My parents are still awake; Rosie is asleep on Dad’s lap. Midway is on the television screen and I exclaim every time another actor I recognize appears on the screen. Isn’t it funny how many actors come from America? We’ve already tasted our sparkling apple-grape juice and watched a lackluster football game. It seems like the year went that way too – starting off with a lot of pop and sliding into more of a “huh.”
I took a sort of vigil over lunch today at the big white house in Vienna. Perhaps you have your own big white house in Vienna…but if you’ve attended my church, then you know which house I mean. I ate my sushi from the car and stared at the long driveway, the new treehouses, and the lamppost that reminded me of Narnia. Was that there when my church friends and I ran about on dusky summer evenings? Did it ever confuse me during the many games of Capture the Flag?
I wish there could be a rule put in place that the end of a year always felt the same way. The end of this year has felt nostalgic. I’ve had more time to process this past week, though that processing has extended beyond just 2021. I’ve also spent more time in silence than is my normal habit. Is that maturity? My one roommate might say so. She is far better at appreciating silence than I am.
Change is spread out across the calendar as I look ahead to 2022. Church plants, new marriages, babies being born, friends moving away – none of these changes are out of the ordinary for a twenty-six year-old woman, but my heart still quickens and my brain wonders what will be steady throughout it all? Praise God for the Rock of my salvation.
I didn’t have expectations for 2021, but at the urging of a wise and older friend I am going to attempt setting goals for 2022. I dislike goals because they have often set me up for being disappointed in myself when I don’t accomplish them. It will be a challenge to remain compassionate with myself and those goals, but I’m going to set some and endeavor to keep them.
And we are still here. A toast and a firework and a worried dog later, I am still the same person I was two minutes ago. Lasting change and sanctification require more than a new date, but that’s okay.
I’m not sad in this moment, but that adjective prevailed this past week. Christmas Day was sobering and the coming weeks will be about the same. Grief settles in here and there, never letting you know when it will move on (if it ever does).
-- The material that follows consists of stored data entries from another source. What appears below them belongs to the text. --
-- ==== Sys2Proof/Tests/Slice0.lean ====
section
/-! SUPPORT. Tests: ill-formed terms refused, the words of spec/ decoded, one step of each instruction against the
worked examples of spec/40 to 46 and the vectors of 95_test_vectors.md, the assembler's examples of A1 to A8, and
for every obligation with hypotheses a state and operands that meet them. -/

namespace Sys2Proof.Machine

/-! ### Helpers -/

/-- The reset state with some registers set and pc at 0x0100, as 95_test_vectors part B starts. -/
def startWith (regs : List (Reg × Word)) : State :=
  (regs.foldl (fun s p => s.writeReg p.1 p.2) State.reset).writePc 0x0100#16

/-- The same with bytes of memory set. -/
def startIn (regs : List (Reg × Word)) (bytes : List Host.Cell) : State :=
  let s := startWith regs
  { s with mem := bytes.foldl (fun m c => m.write c.1 c.2) s.mem }

/-- The instruction a word stands for, executed. -/
def runWord (w : Word) (s : State) : Result :=
  match decodeWord w with
  | .ok i => exec i s
  | .error _ => .fault .reservedEncoding

/-- Completed, in a state that passes. -/
def ends (r : Result) (p : State → Bool) : Bool :=
  match r with
  | .next t => p t
  | .fault _ => false
  | .refused _ => false

/-- Stopped with this fault. -/
def stopsWith (r : Result) (f : Fault) : Bool :=
  match r with
  | .next _ => false
  | .fault g => decide (g = f)
  | .refused _ => false

/-- Right after an instruction that left a carry. -/
def afterCarry (m : Mnemonic) (c : Bool) (s : State) : State :=
  { s with prev := ⟨.instr m, [2#4]⟩, carryOut := c, carryValid := true, canInterrupt := false }

/-- Right after `imm hi`. -/
def afterImm (hi : BitVec 12) (s : State) : State :=
  { s with prev := ⟨.instr .imm, []⟩, hasImmPrefix := true, immPrefix := hi, canInterrupt := false }

/-- Right after a shift that shifted out a bit. -/
def afterShift (out : Bool) (s : State) : State := { s with prev := ⟨.instr .slli, [1#4]⟩, shiftOut := out }

/-- Right after `cmp` with these operands, at 0x0102. -/
def afterCompare (x y : Word) : State :=
  { (startWith []).writePc 0x0102#16 with prev := ⟨.instr .sub, []⟩, a := x, b := -y, carryValid := true }

/-- A platform with an MMU. -/
def mmuPlatform : Platform := { Platform.default with mmuPresent := true }

/-- With the MMU, page 0 mapped to physical page `ppn`, writable or not. -/
def mmuState (entry : Word) (regs : List (Reg × Word)) : State :=
  { startWith regs with platform := mmuPlatform, mmu := Vector.replicate 16 entry }

/-- With a device function, and no MMU. -/
def deviceState (regs : List (Reg × Word)) : State :=
  { startWith regs with platform := { Platform.default with ioDevice := true } }

/-! ### Well-formedness: a shift count other than 1 is ill formed -/

theorem test_wellformed_refuses_srli : (Instr.srli 1#4 2#4).WellFormed = false ∧ (Instr.srli 1#4 1#4).WellFormed = true := by
  decide

theorem test_wellformed_refuses_srai : (Instr.srai 1#4 2#4).WellFormed = false ∧ (Instr.srai 1#4 1#4).WellFormed = true := by
  decide

theorem test_wellformed_refuses_slli : (Instr.slli 1#4 2#4).WellFormed = false ∧ (Instr.slli 1#4 1#4).WellFormed = true := by
  decide

theorem test_wellformed_refuses_srxi : (Instr.srxi 1#4 2#4).WellFormed = false ∧ (Instr.srxi 1#4 1#4).WellFormed = true := by
  decide

theorem test_wellformed_refuses_slxi : (Instr.slxi 1#4 2#4).WellFormed = false ∧ (Instr.slxi 1#4 1#4).WellFormed = true := by
  decide

/-! ### Decoding: words written out from the encodings of 40_arithmetic to 46_imm_prefix -/

theorem test_decode_arithmetic :
    [(0x0231, Instr.add 2 3 1),
     (0x1231, Instr.sub 2 3 1),
     (0x2114, Instr.addi 1 1 4),
     (0x3445, Instr.adc 4 5),
     (0x3455, Instr.sbc 4 5),
     (0x4440, Instr.adci 4 0),
     (0x4450, Instr.sbci 4 0)].all
      (fun p => decodeTableWord 16 p.1 == some p.2 && encode p.2 == BitVec.ofNat 16 p.1) = true := by
  decide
Praise God for my family and roommates, for my daily friends and long-distance friends and friends I don’t talk to but still adore because I have a big heart and small ability to communicate with more than a handful of people on a given day. Love lasts in the heart, but if it’s not backed up by action can it still be called love? Maybe it’s more affection at that point…
I’ll let you read The Four Loves and get back to me on how love should manifest in friendship. I want to be a better friend this year; most of us would probably say that, I assume? How many questions have I typed in this post? My favorite writer is coming out with a book this summer about questions and God and people. I must just be preparing for that release.
My body felt better this year, my heart only took a few l’s because of my own foolishness, and I continued to observe Yahweh’s protection in my life. I struggled earlier this year with understanding his holiness, but sovereignty is one that comes easily to my mind, even if it doesn’t always rest easily there.
The decade is two-years old. I am glad to turn twenty-seven this calendar year and apprehensive about all of the sweet changes that I know are coming my way. Can I be excited for the changes that will come but are not revealed to me just yet? Check back in twelve months and ask me the answer. Until then – seek justice, love mercy, and walk humbly with your God. You are His, and He is yours. Rest well in His love, my dears.